Nightsong: The Legend of Orpheus and Eurydice. By Michael Cadnum. Orchard Books/Scholastic. $16.99.
Rickshaw Girl. By Mitali Perkins. Illustrated by Jamie Hogan. Charlesbridge. $13.95.
Sometimes a legend has such power that it resounds through the ages and through retellings that are profoundly different from the original tale. And sometimes legends in general permeate our thinking about stories that, when you look at them more closely, are not really legends at all.
The tale of Orpheus and Eurydice dates back to ancient Greece and has several components. For example, it is Orpheus who helps Jason and the Argonauts pass the Sirens safely on their quest for the Golden Fleece. But the best-known tale of Orpheus involves his marriage to Eurydice. This is originally a tragic story, in which the power of melody proves insufficient to overcome human frailties: Orpheus charms the rulers of Hades into allowing him to escape with Eurydice, who has died on their wedding day, but the grieving musician cannot resist the impulse to look back at his beloved and therefore loses her forever. And beyond that sad ending comes a sad postlude, when Orpheus is attacked and torn to pieces by followers of Dionysus. Later ages found this double tragedy, or even the single one of Orpheus’ loss of Eurydice, unsatisfactory, and often changed the ending, as Michael Cadnum does in Nightsong. Cadnum bases his book on Ovid’s retelling in Latin of the Orpheus-Eurydice story, and Cadnum follows Ovid in using the Roman names for gods: Jupiter instead of Zeus, Minerva instead of Athena. This is Cadnum’s second reworking of an Ovidian tale, and is just as swift-paced and effective as Starfall, in which Cadnum retold the story of Daedalus and the ill-fated flight of his son, Icarus. Cadnum aims at young readers and is determined to give these stories pleasing conclusions, if not wholly happy ones. Thus, in Nightsong, Orpheus does indeed lose Eurydice, but he rediscovers her presence when, after long mourning, he again begins to play his lyre and hears it sounding with her voice. That’s a neat conclusion, actually, and it plays into the transformation theme so common in Greek myths. The story moves ahead swiftly and is shorter than its 136 pages would indicate, since the book has blank pages to introduce sections and lots of white space mixed with the print. The result is an easy-to-read and pleasantly uplifting story, containing tragic elements but featuring a resolution that is satisfying to modern tastes – along the lines of a fairy tale in which there is suffering but a sense of happiness at the end.

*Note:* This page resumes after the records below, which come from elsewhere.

-- ==== Sys2Proof/Machine/Control.lean ====
section
/-! DEFINITION. Control transfer, system group, prefix, CSR access and mailboxes (02_instruction_word.md R22, R35; 05_scalar_instructions.md R96 to R109). -/

namespace Sys2Proof.Machine

/-! ### Control transfer (R96 to R100) -/

/-- Address `n` words from the branch word (R24). -/
def State.branchTo (s : State) (n : Int) : Word := s.wordPc + BitVec.ofInt 64 (4 * n)
/-- Branch or fall through. -/
def State.branchIf (s : State) (p : Bool) (n : Int) : State := if p then s.goto (s.branchTo n) else s.advance

/-- `NOP` (R22). -/
def execNop (s : State) : Host.Outcome State Fault Refusal := .next s.advance

/-- `BR` (R96). -/
def execBr (o : BitVec 24) (s : State) : Host.Outcome State Fault Refusal := .next (s.goto (s.branchTo o.toInt))

/-- `BRL` (R96): g31 links. -/
def execBrl (o : BitVec 24) (s : State) : Host.Outcome State Fault Refusal :=
  .next ((s.wg 31 s.nextPc).goto (s.branchTo o.toInt))

/-- A jump target that is no multiple of 4 (R97). -/
def jumpTrap (a : Word) : Trap := ⟨Cause.misaligned, 4, a.setWidth 48⟩

/-- `JR` (R97). Only a gang's leader jumps by its register, and so traps on it (R83). -/
def execJr (a : BitVec 5) (s : State) : Host.Outcome State Fault Refusal :=
  if (s.rg a).toNat % 4 ≠ 0 ∧ !s.follower then .next (takeTrap s (jumpTrap (s.rg a))) else .next (s.goto (s.rg a))

/-- `JRL` (R97), as `JR` in a gang; every member links (R83). -/
def execJrl (a d : BitVec 5) (s : State) : Host.Outcome State Fault Refusal :=
  if (s.rg a).toNat % 4 ≠ 0 ∧ !s.follower then .next (takeTrap s (jumpTrap (s.rg a)))
  else .next ((s.wg d s.nextPc).goto (s.rg a))

/-- Conditions of Table 2.10. -/
def branchTaken (c : BitVec 3) (x y : Word) : Bool :=
  match c.toNat with
  | 0 => x == y
  | 1 => x != y
  | 2 => x.slt y
  | 3 => !x.slt y
  | 4 => x.ult y
  | 5 => !x.ult y
  | 6 => x &&& y != 0
  | _ => x &&& y == 0

/-- `BCC` (R98). -/
def execBcc (o : BitVec 11) (c : BitVec 3) (b a : BitVec 5) (s : State) : Host.Outcome State Fault Refusal :=
  .next (s.branchIf (branchTaken c (s.rg a) (s.rg b)) o.toInt)

/-- Conditions of `BMASK` (R99); 4 and 5 are reserved. -/
def maskTaken (c : BitVec 3) (x y : Word) : Bool :=
  match c.toNat with
  | 0 => x == y
  | 1 => x != y
  | 2 => x &&& y == y
  | 3 => x &&& y != y
  | 6 => x &&& y != 0
  | _ => x &&& y == 0

/-- `BMASK` (R99). -/
def execBmask (o : BitVec 11) (c : BitVec 3) (b a : BitVec 5) (s : State) : Host.Outcome State Fault Refusal :=
  .next (s.branchIf (maskTaken c (s.rmask a.toNat) (s.rmask b.toNat)) o.toInt)

/-- `LOOP` (R100). -/
def execLoop (i : BitVec 19) (c : BitVec 5) (s : State) : Host.Outcome State Fault Refusal :=
  if s.rg c = 0 then .next s.advance
  else .next ((s.wg c (s.rg c - 1)).branchIf (s.rg c - 1 != 0) i.toInt)

/-! ### System group (R101 to R105) -/

/-- `PFX` (R35): the latch takes `word[31:8]` and stays pending for the next word. A `PFX` issues alone. -/
def execPfx (r : BitVec 2) (sc : BitVec 3) (y x : BitVec 1) (g : BitVec 4) (k : BitVec 3) (b a : BitVec 5) (s : State) :
    Host.Outcome State Fault Refusal :=
  .next (s.advance.modMe (fun t => { t with pfxp := true, latch := r ++ sc ++ y ++ x ++ g ++ k ++ b ++ a }))

/-- `HALT` (R102): the task ends, with its join decrement (R197). -/
def execHalt (s : State) : Host.Outcome State Fault Refusal :=
  runM (do
    joinDone
    modify (fun s : State => s.haltTask s.myCore s.mySlot)) s

/-- The retained entry of slot `j` takes the named banks that the context holds, pinned (R186). -/
def Core.retain (k : Core) (j x h order : Nat) (m : Word) : Core :=
  let k := k.dropRetained j
  let held := BitVec.ofNat 64 (pack 1 ((List.range 64).map (fun b =>
    if m.getLsbD b && !(k.bankPages x (BitVec.ofNat 64 (2 ^ b))).isEmpty then 1 else 0)))
  let k := (k.bankPages x held).foldl (fun k p => k.pinPage x p) k
  { k with retained := k.retained.set j ⟨held, h, x, order⟩ }

/-- `HALTR` (R103): as `HALT`, with the named banks kept for the successor handler. Illegal in the service slot
(R181) and in a gang (R310, where R83 ends the task on each member; DESIGN CHOICE, log 83). -/
def execHaltr (b a : BitVec 5) (s : State) : Host.Outcome State Fault Refusal :=
  runM (do
    let m ← getG a
    let h ← getG b
    let s ← get
    if s.mySlot = 4 ∨ s.me.gang ∨ h.toNat ≥ s.myCtx.handlers.length then illegal
    else
      joinDone
      modify (fun s : State =>
        let x := s.me.ctx.toNat
        let keep (c : Nat) (s : State) : State :=
          s.modCore c (fun k => { k.retain s.mySlot x h.toNat k.itemSeq m with itemSeq := k.itemSeq + 1 })
        (keep s.myCore s).haltTask s.myCore s.mySlot)) s

/-- `BRK` (R104). -/
def execBrk (c : BitVec 15) (s : State) : Host.Outcome State Fault Refusal :=
  .next (takeTrap s ⟨Cause.breakpoint, c.setWidth 64, 0⟩)

/-- `SYS` (R105): a request to the firmware column, whose reply is awaited. Illegal in the service slot (R181); it
takes effect at a gang's leader only (R83) and is an outbound effect of a pair. -/
def execSys (sv a d : BitVec 5) (s : State) : Host.Outcome State Fault Refusal :=
  if s.follower then .next s.advance
  else runM (do
    let x ← getG a
    let s ← get
    if s.mySlot = 4 then illegal
    else
      let go ← outbound 0 [x]
      let v ← askFor .reply (fun s => if go then
        s.post (Agent.slot s.myCore s.mySlot) Agent.firmware
          (.sys sv.toNat s.me.ctx.toNat s.myCore s.mySlot s.me.taskid x) else s)
      retG d v) s

/-! ### CSRs (R74 to R77, R106) -/

/-- `COREID` (Table 4.4). -/
def coreId (dev : BitVec 2) (c j : Nat) : Word := BitVec.ofNat 64 (c + coveOf c * 2 ^ 16 + j * 2 ^ 24 + dev.toNat * 2 ^ 30)
/-- `STATUS` (Table 4.3) of slot `j` of core `c`. -/
def State.status (s : State) (c j : Nat) : Word :=
  let t := s.slot c j
  let bit (p : Bool) (i : Nat) : Nat := if p then 2 ^ i else 0
  BitVec.ofNat 64 (t.prio.toNat + ((s.dies[c / 256]?).getD {}).step.toNat * 2 ^ 6 + bit t.unord 10 + bit (j == 4) 11 +
    bit t.gang 12 + bit (s.ctx t.ctx.toNat).pair 13 + bit t.pfxp 14 + bit (s.isFw c) 15)
def Slot.laneId (t : Slot) : Word := BitVec.ofNat 64 (t.lane.toNat + t.gk.toNat * 2 ^ 4)
def Slot.fctl (t : Slot) : Word := BitVec.ofNat 64 (t.rm.toNat + t.avt.toNat * 4)
def Slot.gctl (t : Slot) : Word := BitVec.ofNat 64 (t.tie.toNat + (if t.nfq then 4 else 0) + (if t.nfs then 8 else 0))
def Slot.budget (t : Slot) : Word := BitVec.ofNat 64 (t.left.toNat + t.limit.toNat * 2 ^ 32)
/-- `ENRG` as the core last received it (Table 4.6, R169). `PERIOD` counts the device's periods, one count for all
contexts: what R161 clears at a creation is OVER and QLEFT (DESIGN CHOICE, log 93). -/
def State.enrg (s : State) (c x : Nat) : Word :=
  let e := (s.core c).enrg.getD x {}
  BitVec.ofNat 64 (e.qleft.toNat + s.period.toNat * 2 ^ 32 + (if e.spentOut then 2 ^ 48 else 0))
def Core.cbgen (k : Core) : Word := BitVec.ofNat 64 (pack 8 ((List.range 8).map (fun b => (k.bank b).gen.toNat)))
/-- The value of a CSR as slot `j` of core `c` reads it (Tables 4.2 and 4.9, R359); `none` for an absent number. -/
def State.csr (s : State) (c j n : Nat) : Option Word :=
  let t := s.slot c j
  let k := s.core c
  if n < 0x800 then
    match n with
    | 0x000 => some (s.status c j)
    | 0x001 => some (t.taskid.setWidth 64)
    | 0x002 => some (coreId s.dev c j)
    | 0x003 => some (t.ctx.setWidth 64)
    | 0x004 => some t.laneId
    | 0x008 => some s.dtime
    | 0x009 => some (t.tsinh.setWidth 64)
    | 0x010 => some (k.b0.setWidth 64)
    | 0x011 => some (k.b1.setWidth 64)
    | 0x012 => some (k.b2.setWidth 64)
    | 0x018 => some t.fctl
    | 0x019 => some (t.fflags.setWidth 64)
    | 0x020 => some t.gctl
    | 0x021 => some t.gstat
    | 0x028 => some k.cbgen
    | 0x040 => some (t.tcause.setWidth 64)
    | 0x041 => some t.tval
    | 0x042 => some (t.tepc.setWidth 64)
    | 0x043 => some (t.ttile.setWidth 64)
    | 0x044 => some (t.ttask.setWidth 64)
    | 0x045 => some (t.taddr.setWidth 64)
    | 0x050 => some t.budget
    | 0x051 => some (s.enrg c t.ctx.toNat)
    | 0x058 => some (t.emitto.setWidth 64)
    | 0x060 => some (s.capptr.setWidth 64)
    | 0x070 => some (t.hintdrop.setWidth 64)
    | 0x078 => some (t.barto.setWidth 64)
    | 0x079 => some (BitVec.ofNat 64 ((s.ctx t.ctx.toNat).step % 256))
    | _ => none
  else if 0x880 ≤ n ∧ n < 0x8A0 then
    some (BitVec.ofNat 64 (pack 16 ((List.range 4).map (fun i =>
      (k.shadow.getD (4 * (n - 0x880) + i) (s.region (4 * (n - 0x880) + i))).toNat))))
  else match n with
    | 0x8C0 => some (k.regionState.setWidth 64)
    | 0x8C8 => some (k.pbtgt.setWidth 64)
    | 0x8C9 => some (k.pbnew0.setWidth 64)
    | 0x8CA => some (k.pbnew1.setWidth 64)
    | 0x8CB => some (k.pbnew2.setWidth 64)
    | 0x8CC => some (k.pbstate.setWidth 64)
    | _ => none

/-- Bits [11:0] of a boundary read zero (Table 4.9). -/
def boundary (x : Word) : BitVec 22 := BitVec.ofNat 22 (x.toNat % 2 ^ 22 / 2 ^ 12 * 2 ^ 12)
/-- A write of a slot-scope CSR's RW and W1C fields; `none` for a reserved field value (R106). `w` is the mask of
the W1C fields. -/
def Slot.csrWrite (t : Slot) (n : Nat) (new w : Word) : Option Slot :=
  match n with
  | 0x000 => some { t with unord := t.unord && !w.getLsbD 10 }
  | 0x009 => some { t with tsinh := new.setWidth 48 }
  | 0x018 => some { t with rm := new.setWidth 2, avt := BitVec.ofNat 2 (new.toNat / 4) }
  | 0x019 => some { t with fflags := new.setWidth 5 }
  | 0x020 =>
    if new.toNat % 4 = 3 then none
    else some { t with tie := new.setWidth 2, nfq := new.getLsbD 2, nfs := t.nfs && !w.getLsbD 3 }
  | 0x021 => some { t with gstat := new }
  | 0x058 => some { t with emitto := new.setWidth 32 }
  | 0x070 => some { t with hintdrop := new.setWidth 32 }
  | 0x078 => some { t with barto := new.setWidth 32 }
  | _ => some t
/-- A write of a firmware CSR of a core (Table 4.9, R73, R359). A write of 1 starts a commit unless one is running. -/
def Core.csrWrite (k : Core) (n : Nat) (new : Word) : Core :=
  if 0x880 ≤ n ∧ n < 0x8A0 then
    { k with shadow := (List.range 4).foldl (fun f i =>
        f.set (4 * (n - 0x880) + i) (BitVec.ofNat 16 (new.toNat / 2 ^ (16 * i)) &&& 0xC03F)) k.shadow }
  else match n with
    | 0x8C0 => if new.toNat % 4 = 1 ∧ k.regionState ≠ 1 then { k with regionState := 1 } else k
    | 0x8C8 => { k with pbtgt := new.setWidth 9 }
    | 0x8C9 => { k with pbnew0 := boundary new }
    | 0x8CA => { k with pbnew1 := boundary new }
    | 0x8CB => { k with pbnew2 := boundary new }
    | 0x8CC => if new.toNat % 4 = 1 ∧ k.pbstate ≠ 1 then { k with pbstate := 1 } else k
    | _ => k

/-- A write of a firmware CSR of core `c`; one that starts a boundary commit sends it with the values of that moment, one
after another (R73). -/
def State.csrWrite (s : State) (c n : Nat) (new : Word) : State :=
  let k := s.core c
  let s := s.setCore c (k.csrWrite n new)
  if n = 0x8CC ∧ new.toNat % 4 = 1 ∧ k.pbstate ≠ 1 then
    { s with commits := s.commits ++ [(c, k.pbtgt.toNat, k.pbnew0, k.pbnew1, k.pbnew2)] }
  else s
/-- Functions of the CSR group. -/
inductive CsrOp where
  | write | set | clear
  deriving DecidableEq, Repr
/-- CSRs that name the core they are read on: the two cores of a pair read their own. -/
def ownCsr (n : Nat) : Bool := n == 0x002 || n == 0x043
/-- The CSR group (R106), with the checks of R74 and R75 in their order. -/
def csrAccess (op : CsrOp) (sr : BitVec 5) (c : BitVec 12) (d : BitVec 5) : M Unit := do
  let s ← get
  let n := c.toNat
  let w := s.rg sr
  if n ≥ 0x800 ∧ !s.isFw s.myCore then raise Cause.privilege (s.cur.word.setWidth 64) (s.wordPc.setWidth 48)
  else match s.csr s.myCore s.mySlot n with
    | none => illegal
    | some x =>
      let old ← if ownCsr n then pure x else readOnce (fun _ => x)
      let new := match op with
        | .write => w
        | .set => old ||| w
        | .clear => old &&& ~~~w
      let s ← get
      if op ≠ .write ∧ sr = 0 then retG d old
      else if n ≥ 0x800 then do
        set (s.csrWrite s.myCore n new)
        retG d old
      else match s.me.csrWrite n new w with
        | none => illegal
        | some t => do
          set (s.setMe t)
          retG d old

/-- `CSRRW` (R106). -/
def execCsrrw (sr : BitVec 5) (c : BitVec 12) (d : BitVec 5) (s : State) : Host.Outcome State Fault Refusal :=
  runM (csrAccess .write sr c d) s
/-- `CSRRS` (R106). -/
def execCsrrs (sr : BitVec 5) (c : BitVec 12) (d : BitVec 5) (s : State) : Host.Outcome State Fault Refusal :=
  runM (csrAccess .set sr c d) s
/-- `CSRRC` (R106). -/
def execCsrrc (sr : BitVec 5) (c : BitVec 12) (d : BitVec 5) (s : State) : Host.Outcome State Fault Refusal :=
  runM (csrAccess .clear sr c d) s

/-! ### Mailboxes (R108, R109) -/

def Slot.mailbox (t : Slot) (n : Nat) : Word := (t.mb[n % 4]?).getD 0
def Slot.clearFull (t : Slot) (n : Nat) : Slot := { t with mbFull := t.mbFull &&& ~~~(BitVec.ofNat 4 (2 ^ (n % 4))) }

/-- `MBTAKE` (R108). A deposit in its landing cycle sets the full bit afterwards (R109). -/
def execMbtake (b a d : BitVec 5) (s : State) : Host.Outcome State Fault Refusal :=
  runM (do
    let l ← obtained (fun s => .ok ([s.me.mailbox a.toNat, if s.me.mbFull.getLsbD (a.toNat % 4) then 1 else 0], s))
    modify (fun s : State => ((s.wg d (l.headD 0)).wg b ((l[1]?).getD 0)).modMe (fun t => t.clearFull a.toNat))
    done) s

/-- `MBCLR` (R108). -/
def execMbclr (a : BitVec 5) (s : State) : Host.Outcome State Fault Refusal :=
  .next ((s.modMe (fun t => t.clearFull a.toNat)).advance)

end Sys2Proof.Machine
end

Rickshaw Girl reads much like a fairy tale, too, or like a legend drawn from Bangladesh, where India-born Mitali Perkins lived for a time and from which her ancestors came. Yet this is a thoroughly modern story, although one set in a part of the world with which most Americans have little familiarity. Like her earlier book, Monsoon Summer, this short novel is about the changing roles of girls and young women in parts of the world still very much bound by tradition. Monsoon Summer was set in India and had a long-distance romance (a very long distance: India to the United States) at its heart. Rickshaw Girl is simpler and in some ways more charming, with the straightforwardness and exotic setting combining to produce its fairy-tale quality. It is about a young girl named Naima who loves to create the traditional patterns that are painted in Bangladeshi homes for special occasions. The book is festooned with these alpanas and with other sensitively rendered drawings by Jamie Hogan. As for the story: despite Naima’s skill with designs, she is not permitted to earn money to help her family – this is rural Bangladesh, after all, where gender roles are fixed. How Naima finds a way to stay true to her culture while continuing to produce the art she loves – and finds a way to help her family after all – is the subject of the book. Perkins tells it believably, caringly and with sensitivity both to old traditions and to the modern forces that are bringing change, however slowly, to so many parts of the world.